Baptist Cemetery
115 West Jefferson Street
Dates from 1839 to 1896
The headstones are worn and cracked. The setting has changed dramatically. A history book etched in stone, waiting to be read, the Baptist Cemetery is a quiet reminder of a previous era. After years of neglect and abandonment, old burying grounds such as this one on Jefferson Street are beginning to be recognized as social and historical resources worthy of preservation.
Bethel Baptist Church grew out of a congregation near Seneca Creek. In 1821, fifteen Baptists established a new church in Rockville and two years later acquired half an acre at the western boundary of the small town. They soon erected a church and began burials in the adjacent graveyard.
The group incorporated in 1863 and replaced the original wooden church with a brick building the following year. They erected a picket fence around the graveyard and kept it clean with whitewash. A half century later, the congregation built a larger church and parsonage at the corner of Washington and Jefferson Streets, demolished the brick church, and enclosed the old cemetery with a new iron fence.
From 1839 to 1896 there were nearly fifty burials in the cemetery.
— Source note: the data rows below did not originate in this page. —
/-! ### `modMch` -/

@[simp] theorem State.modMch_creg (s : State) (c : Nat) (g : MvCh → MvCh) : (s.modMch c g).creg = s.creg := rfl
@[simp] theorem State.modMch_freg (s : State) (c : Nat) (g : MvCh → MvCh) : (s.modMch c g).freg = s.freg := rfl
@[simp] theorem State.modMch_tm (s : State) (c : Nat) (g : MvCh → MvCh) : (s.modMch c g).tm = s.tm := rfl
@[simp] theorem State.modMch_fes (s : State) (c : Nat) (g : MvCh → MvCh) : (s.modMch c g).fes = s.fes := rfl
@[simp] theorem State.modMch_chans (s : State) (c : Nat) (g : MvCh → MvCh) : (s.modMch c g).chans = s.chans := rfl
@[simp] theorem State.modMch_blks (s : State) (c : Nat) (g : MvCh → MvCh) : (s.modMch c g).blks = s.blks := rfl
@[simp] theorem State.modMch_ports (s : State) (c : Nat) (g : MvCh → MvCh) : (s.modMch c g).ports = s.ports := rfl
@[simp] theorem State.modMch_ing (s : State) (c : Nat) (g : MvCh → MvCh) : (s.modMch c g).ing = s.ing := rfl
@[simp] theorem State.modMch_regions (s : State) (c : Nat) (g : MvCh → MvCh) : (s.modMch c g).regions = s.regions := rfl
@[simp] theorem State.modMch_firn (s : State) (c : Nat) (g : MvCh → MvCh) : (s.modMch c g).firn = s.firn := rfl
@[simp] theorem State.modMch_trg (s : State) (c : Nat) (g : MvCh → MvCh) : (s.modMch c g).trg = s.trg := rfl
@[simp] theorem State.modMch_upl (s : State) (c : Nat) (g : MvCh → MvCh) : (s.modMch c g).upl = s.upl := rfl
@[simp] theorem State.modMch_sp (s : State) (c : Nat) (g : MvCh → MvCh) : (s.modMch c g).sp = s.sp := rfl
@[simp] theorem State.modMch_nvm (s : State) (c : Nat) (g : MvCh → MvCh) : (s.modMch c g).nvm = s.nvm := rfl
@[simp] theorem State.modMch_twin (s : State) (c : Nat) (g : MvCh → MvCh) : (s.modMch c g).twin = s.twin := rfl
@[simp] theorem State.modMch_pro (s : State) (c : Nat) (g : MvCh → MvCh) : (s.modMch c g).pro = s.pro := rfl
@[simp] theorem State.modMch_glb (s : State) (c : Nat) (g : MvCh → MvCh) : (s.modMch c g).glb = s.glb := rfl
@[simp] theorem State.modMch_svcTx (s : State) (c : Nat) (g : MvCh → MvCh) : (s.modMch c g).svcTx = s.svcTx := rfl
@[simp] theorem State.modMch_free (s : State) (c : Nat) (g : MvCh → MvCh) : (s.modMch c g).free = s.free := rfl
@[simp] theorem State.modMch_pending (s : State) (c : Nat) (g : MvCh → MvCh) : (s.modMch c g).pending = s.pending := rfl
@[simp] theorem State.modMch_cget (s : State) (c : Nat) (g : MvCh → MvCh) (a : Fld) : (s.modMch c g).cget a = s.cget a := rfl
@[simp] theorem State.modMch_con (s : State) (c : Nat) (g : MvCh → MvCh) (a : Fld) : (s.modMch c g).con a = s.con a := rfl
@[simp] theorem State.modMch_fget (s : State) (c : Nat) (g : MvCh → MvCh) (i : Nat) (a : Fld) : (s.modMch c g).fget i a = s.fget i a := rfl
@[simp] theorem State.modMch_fon (s : State) (c : Nat) (g : MvCh → MvCh) (i : Nat) (a : Fld) : (s.modMch c g).fon i a = s.fon i a := rfl
@[simp] theorem State.modMch_fe (s : State) (c : Nat) (g : MvCh → MvCh) (i : Nat) : (s.modMch c g).fe i = s.fe i := rfl
@[simp] theorem State.modMch_ch (s : State) (c : Nat) (g : MvCh → MvCh) (i j : Nat) : (s.modMch c g).ch i j = s.ch i j := rfl
@[simp] theorem State.modMch_blk (s : State) (c : Nat) (g : MvCh → MvCh) (i j : Nat) : (s.modMch c g).blk i j = s.blk i j := rfl
@[simp] theorem State.modMch_port (s : State) (c : Nat) (g : MvCh → MvCh) (i : Nat) : (s.modMch c g).port i = s.port i := rfl
@[simp] theorem State.modMch_rgn (s : State) (c : Nat) (g : MvCh → MvCh) (i : Nat) : (s.modMch c g).rgn i = s.rgn i := rfl
@[simp] theorem State.modMch_queue (s : State) (c : Nat) (g : MvCh → MvCh) (i j : Nat) : (s.modMch c g).queue i j = s.queue i j := rfl

/-! ### The record that an update replaces -/

@[simp] theorem State.fe_setFe (s : State) (p : Nat) (x : Fe) : (s.setFe p x).fe p = x := by simp [State.fe, State.setFe]
@[simp] theorem State.fe_modFe (s : State) (p : Nat) (g : Fe → Fe) : (s.modFe p g).fe p = g (s.fe p) := by
  simp [State.modFe]
@[simp] theorem State.ch_setCh (s : State) (p c : Nat) (x : Chan) : (s.setCh p c x).ch p c = x := by simp [State.ch, State.setCh]
@[simp] theorem State.ch_modCh (s : State) (p c : Nat) (g : Chan → Chan) : (s.modCh p c g).ch p c = g (s.ch p c) := by
  simp [State.modCh]
@[simp] theorem State.blk_setBlk (s : State) (p b : Nat) (x : Blk) : (s.setBlk p b x).blk p b = x := by simp [State.blk, State.setBlk]
@[simp] theorem State.blk_modBlk (s : State) (p b : Nat) (g : Blk → Blk) : (s.modBlk p b g).blk p b = g (s.blk p b) := by
  simp [State.modBlk]
@[simp] theorem State.port_setPort (s : State) (p : Nat) (x : Port) : (s.setPort p x).port p = x := by simp [State.port, State.setPort]
@[simp] theorem State.port_modPort (s : State) (p : Nat) (g : Port → Port) : (s.modPort p g).port p = g (s.port p) := by
  simp [State.modPort]
@[simp] theorem State.rgn_setRgn (s : State) (r : Nat) (x : Region) : (s.setRgn r x).rgn r = x := by simp [State.rgn, State.setRgn]
@[simp] theorem State.rgn_modRgn (s : State) (r : Nat) (g : Region → Region) : (s.modRgn r g).rgn r = g (s.rgn r) := by
  simp [State.modRgn]
theorem State.fe_setFe_ne (s : State) {p q : Nat} (x : Fe) (h : q ≠ p) : (s.setFe p x).fe q = s.fe q := by
  simp only [State.fe, State.setFe]; exact tget_tset_ne _ _ _ _ h
theorem State.fe_modFe_ne (s : State) {p q : Nat} (g : Fe → Fe) (h : q ≠ p) : (s.modFe p g).fe q = s.fe q :=
  s.fe_setFe_ne _ h
theorem State.port_setPort_ne (s : State) {p q : Nat} (x : Port) (h : q ≠ p) : (s.setPort p x).port q = s.port q := by
  simp only [State.port, State.setPort]; exact tget_tset_ne _ _ _ _ h
theorem State.port_modPort_ne (s : State) {p q : Nat} (g : Port → Port) (h : q ≠ p) : (s.modPort p g).port q = s.port q :=
  s.port_setPort_ne _ h
theorem State.rgn_setRgn_ne (s : State) {p q : Nat} (x : Region) (h : q ≠ p) : (s.setRgn p x).rgn q = s.rgn q := by
  simp only [State.rgn, State.setRgn]; exact tget_tset_ne _ _ _ _ h
theorem State.rgn_modRgn_ne (s : State) {p q : Nat} (g : Region → Region) (h : q ≠ p) : (s.modRgn p g).rgn q = s.rgn q :=
  s.rgn_setRgn_ne _ h
@[simp] theorem State.mch_modMch (s : State) (c : Nat) (g : MvCh → MvCh) : (s.modMch c g).mch c = g (s.mch c) := by
  simp [State.mch, State.modMch]

@[simp] theorem State.when_true (s : State) (g : State → State) : s.when true g = g s := rfl
@[simp] theorem State.when_false (s : State) (g : State → State) : s.when false g = s := rfl
@[simp] theorem State.cget_cadd (s : State) (f : Fld) (n : Nat) :
    (s.cadd f n).cget f = min (s.cget f + n) (2 ^ f.width - 1) % 2 ^ f.width := by simp [State.cadd]
@[simp] theorem State.cget_cbump (s : State) (f : Fld) :
    (s.cbump f).cget f = min (s.cget f + 1) (2 ^ f.width - 1) % 2 ^ f.width := by simp [State.cbump]
theorem State.cget_cadd_ne (s : State) (f g : Fld) (n : Nat) (h : g.key ≠ f.key) : (s.cadd f n).cget g = s.cget g :=
  s.cget_cset_ne f g _ h
theorem State.cget_cbump_ne (s : State) (f g : Fld) (h : g.key ≠ f.key) : (s.cbump f).cget g = s.cget g :=
  s.cget_cset_ne f g _ h
@[simp] theorem State.fget_fbump (s : State) (p : Nat) (f : Fld) :
    (s.fbump p f).fget p f = min (s.fget p f + 1) (2 ^ f.width - 1) % 2 ^ f.width := by simp [State.fbump, State.fadd]
theorem State.fget_fbump_ne (s : State) (p q : Nat) (f g : Fld) (h : g.fkey q ≠ f.fkey p) :
    (s.fbump p f).fget q g = s.fget q g := s.fget_fset_ne p q f g _ h

end Sys2Proof.Machine
end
They include the miller Samuel Veirs and his family, clerk of the court Brice Selby and his namesake grandson, “Little Bell Key” (aged 2), the large family of Elizabeth and William Braddock, and three children from the Bogley family.
In 1897, the Trustees of the Baptist Church deeded a triangular piece of land to the Mayor and Council to widen Van Buren Street in exchange for “sufficient electric current to maintain 22 light of 16 candle power, and water to the church for the period of five years, and bringing the wires from the street to the church building.” In this trade, sixteen graves were moved to the Rockville Cemetery.
The Church sold its Washington Street property in 1971 and moved into a modern building on Adclare Road. The old cemetery was conveyed two years later to the Montgomery County Historical Society, which in 1983 transferred title to Peerless Rockville for caretaking. The cemetery was designated by the City of Rockville and listed in the National Register as part of the West Montgomery Avenue Historic District in 1974.
Peerless Rockville views its Baptist Cemetery as a window to local history and an opportunity to showcase preservation. Since 1983, Peerless has worked to document, interpret, maintain, and use the cemetery to create interest in restoration. “Adopt-a-Stone” volunteers assessed the condition of the stones and researched census and other records to learn about those interred here. Mary Ricketts, killed as she and her husband crossed the railroad tracks in a carriage, and William Veirs Bouic, president of the Town Commissioners and judge, now seem more real. Ground penetrating radar yielded more data, as did Church minutes. Peerless published a brochure, wrote a master plan to guide future plantings and work, and cleaned and straightened gravestones. To aid interpretation, Peerless installed a bench, sign, and plaque.
Through the Baptist Cemetery, Peerless Rockville has sparked interest in other historic Rockville cemeteries. As an early member of the Coalition to Protect MD Burial Sites, Peerless helped to pass State laws and call attention with workshops and networking to these special historic places in our back yards.